In terms of public releases, reasoning models are less than a year old. The way these things work, I suspect, is that there are a lot of smaller, less expensive experiments going on at any given time, which generally take time to make it into the next big training run. These projects take some time to propose and develop, and the number of such experiments going on at a frontier lab at a given time is (very roughly) the number of research engineers (ie talent-constrained; you can’t try every idea). Big training runs take several months, with roughly one happening at a time.
“Agentic” wasn’t a big buzzword until very recently. Google Trends shows an obvious exponential-ish trend which starts very small, in the middle of last year, but doesn’t get significant until the beginning of this year, and explodes out from there.
Thinking about all this, I think things seem just about on the fence. I suspect the first few reasoning models didn’t have game-playing in their RL at all, because the emphasis was on getting “reasoning” to work. A proactive lab could have put game-playing into the RL for the next iteration. A reactive lab could have only gotten serious about it this year.
The scale also matters a lot. Data-hunger means that they’ll throw anything they have into the next training run so long as it saw some success in smaller-scale experiments and maybe even if not. However, the first round of game-playing training environments could end up being a negligible effect on the final product due to not having a ton of training cases yet. However, by the second round, if not the first, they should have scraped together a big collection of cases to train on.

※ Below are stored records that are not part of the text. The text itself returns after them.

-- ==== Sys2Proof/Machine/Cloth.lean ====
section
/-! DEFINITION. Frames and codecs (spec/03_cloth_codecs.md): the frame header (R66), the decoders of Muslin, Damask, Voile
and Tulle (R71 to R77, R84, R85), the checks of an unfold (R68), the fold (R65, R67, R69, R86 to R88). -/

namespace Sys2Proof.Machine

/-! ## The frame header (Table 03.1) -/

/-- The fields of a frame header word (Table 03.1). -/
structure FHdr where
  /-- MAGIC -/
  magic : BitVec 8
  /-- CODEC -/
  codec : BitVec 3
  /-- PMASK -/
  pmask : BitVec 1
  /-- LEN -/
  len : BitVec 4
  /-- CFV -/
  cfv : BitVec 8
  /-- PVER -/
  pver : BitVec 16
  /-- ULEN -/
  ulen : BitVec 13
  /-- PLEN -/
  plen : BitVec 13
  /-- CPARAM -/
  cparam : BitVec 16
  /-- PITCH -/
  pitch : BitVec 6
  /-- SEED -/
  seed : BitVec 32
  /-- UCRC -/
  ucrc : BitVec 32
  /-- the reserved field -/
  rsvd : BitVec 104
  deriving DecidableEq, Repr

/-- A header as a word. -/
def FHdr.word (h : FHdr) : Word :=
  h.magic ++ h.codec ++ h.pmask ++ h.len ++ h.cfv ++ h.pver ++ h.ulen ++ h.plen ++ h.cparam ++ h.pitch ++ h.seed ++ h.ucrc
    ++ h.rsvd

/-- The header a word holds. -/
def FHdr.ofWord (w : Word) : FHdr where
  magic := w.extractLsb' 248 8
  codec := w.extractLsb' 245 3
  pmask := w.extractLsb' 244 1
  len := w.extractLsb' 240 4
  cfv := w.extractLsb' 232 8
  pver := w.extractLsb' 216 16
  ulen := w.extractLsb' 203 13
  plen := w.extractLsb' 190 13
  cparam := w.extractLsb' 174 16
  pitch := w.extractLsb' 168 6
  seed := w.extractLsb' 136 32
  ucrc := w.extractLsb' 104 32
  rsvd := w.extractLsb' 0 104

/-- The format versions the part decodes (Table 03.7). -/
def cfvDecoded (codec cfv : Nat) : Bool :=
  match codec with
  | 0 => cfv = 1
  | 1 => cfv = 1 || cfv = 2
  | 2 => cfv = 1 || cfv = 2
  | 3 => cfv = 1
  | 4 => cfv = 1
  | _ => false

/-- The version written by default (Table 03.7). -/
def cfvWritten (codec : Nat) : Nat := if codec = 1 ∨ codec = 2 then 2 else 1

/-! ## Muslin -/

/-- The tokens of one plane (R72, R73): `rev` is the plane's output so far, last byte first, `size` the plane's size,
`v1` format version 1. None when the stream is malformed. The first argument bounds the tokens: the stream's length. -/
def muslinPlane (size : Nat) (v1 : Bool) : Nat → List Byte → Nat → List Byte → Option (List Byte)
  | _, [], n, rev => if n = size then some rev.reverse else none
  | 0, _ :: _, _, _ => none
  | fuel + 1, t :: s, n, rev =>
    let k := t.toNat % 64
    match t.toNat / 64 with
    | 0 =>
      if s.length < k + 1 ∨ size < n + (k + 1) then none
      else muslinPlane size v1 fuel (s.drop (k + 1)) (n + (k + 1)) ((s.take (k + 1)).reverse ++ rev)
    | 1 =>
      if size < n + (k + 1) then none
      else muslinPlane size v1 fuel s (n + (k + 1)) (List.replicate (k + 1) 0 ++ rev)
    | 2 =>
      match s with
      | [] => none
      | b :: s =>
        if size < n + (k + 1) then none
        else muslinPlane size v1 fuel s (n + (k + 1)) (List.replicate (k + 1) b ++ rev)
    | _ =>
      match s with
      | [] => none
      | d :: s =>
        if n < d.toNat + 1 ∨ size < n + (k + 4) ∨ (v1 = true ∧ 64 ≤ d.toNat) then none
        else muslinPlane size v1 fuel s (n + (k + 4))
          ((List.range (k + 4)).foldl (fun r _ => r.getD d.toNat 0 :: r) rev)

/-- The planes of a Muslin payload (R71): their sizes in order; the streams fill the payload exactly. -/
def muslinPlanes (v1 : Bool) : List Nat → List Nat → List Byte → Option (List (List Byte))
  | [], [], [] => some []
  | size :: sizes, l :: ls, s =>
    if s.length < l then none
    else
      match muslinPlane size v1 l (s.take l) 0 [], muslinPlanes v1 sizes ls (s.drop l) with
      | some p, some ps => some (p :: ps)
      | _, _ => none
  | _, _, _ => none

/-- The directory word's lengths and the planes after it; lengths of absent planes and bits [255:64] are zero (R71). -/
def muslinPayload (v1 : Bool) (sizes : List Nat) (pay : List Byte) : Option (List (List Byte)) :=
  if pay.length < 32 then none
  else
    let d := leNat (pay.take 32)
    let ls := (List.range 4).map fun j => d / 2 ^ (16 * j) % 65536
    if 2 ^ 64 ≤ d ∨ (ls.drop sizes.length).any (· ≠ 0) then none
    else muslinPlanes v1 sizes (ls.take sizes.length) (pay.drop 32)

/-- Byte planes put together: byte i of the page is byte i / w of plane i % w. -/
def interleavePlanes (ps : List (List Byte)) : Nat → List Byte
  | 0 => []
  | n + 1 => ps.map (fun p => p.headD 0) ++ interleavePlanes (ps.map List.tail) n

/-- The byte planes of a page for a stride of `w` bytes: plane j, `n` bytes each. -/
def splitPlane (w j : Nat) : Nat → List Byte → List Byte
  | 0, _ => []
  | n + 1, l => l.getD j 0 :: splitPlane w j n (l.drop w)

/-- A Muslin payload unfolded (R71 to R73, Table 03.2). -/
def unMuslin (cparam cfv : Nat) (pay : List Byte) : Option (List Byte) :=
  if 4 ≤ cparam ∨ cparam = 3 ∨ (cfv = 1 ∧ cparam = 2) then none
  else
    let w := 2 ^ cparam
    match muslinPayload (cfv = 1) (List.replicate w (4096 / w)) pay with
    | some ps => some (interleavePlanes ps (4096 / w))
    | none => none

/-! ## Damask -/

/-- The range decoder's registers and the bytes not yet read (R74). -/
structure RangeDec where
  /-- range -/
  range : Nat
  /-- code -/
  code : Nat
  /-- the rest of the stream; past its end bytes read as zero -/
  rest : List Byte
  deriving DecidableEq, Repr

/-- Takes in the next byte. -/
def RangeDec.next (d : RangeDec) : RangeDec :=
  { d with code := (d.code * 256 + (d.rest.headD 0).toNat) % 2 ^ 32, rest := d.rest.tail }

/-- The decoder at the start of a stream. -/
def RangeDec.start (s : List Byte) : RangeDec := (RangeDec.mk 0xFFFFFFFF 0 s).next.next.next.next

/-- The symbol whose cumulative interval holds `v`, its cumulative frequency and its frequency. -/
def findSym : List Nat → Nat → Nat → Nat → Nat × Nat × Nat
  | [], _, s, c => (s, c, 1)
  | f :: fs, v, s, c => if v < c + f then (s, c, f) else findSym fs v (s + 1) (c + f)

/-- Takes in bytes while the range is below 2^24: at most three. -/
def RangeDec.norm (d : RangeDec) : Nat → RangeDec
  | 0 => d
  | n + 1 => if d.range < 0x01000000 then RangeDec.norm { d.next with range := d.range * 256 } n else d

There’s also the question of how good the RL algorithms are. I haven’t looked into it very much and also most of the top labs keep details quite private anyway, but, my impression is that the RL algorithms used so far have been quite bad (not ‘real RL’—just assigning equal credit to all tokens in a chain-of-thought). This will presumably get better (EG they’ll figure out how to use some MCTS variant if they haven’t already). This is extremely significant for long-horizon tasks, because the RL algorithms right now (I’m guessing) have to be able to solicit at least one successful sample in order to get a good training gradient in that direction; long tasks will be stuck in failed runs if there’s not any planning-like component.
In any case, yeah, I think if we haven’t seen proper game-playing training in frontier models yet, we should see it very soon. If LLMs are still “below child level at this task” end-of-year then this will be a significant update towards longer timelines for me. (Pokemon doesn’t count anymore, though, because now there’s been significant scaffolding-tuning for that case, and because a lab could specifically train on pokemon due to the focus on that case.)
Also: I suspect there’s already been a lot of explicit agency training in the context of programming. (Maybe not very long time-horizon stuff, though.)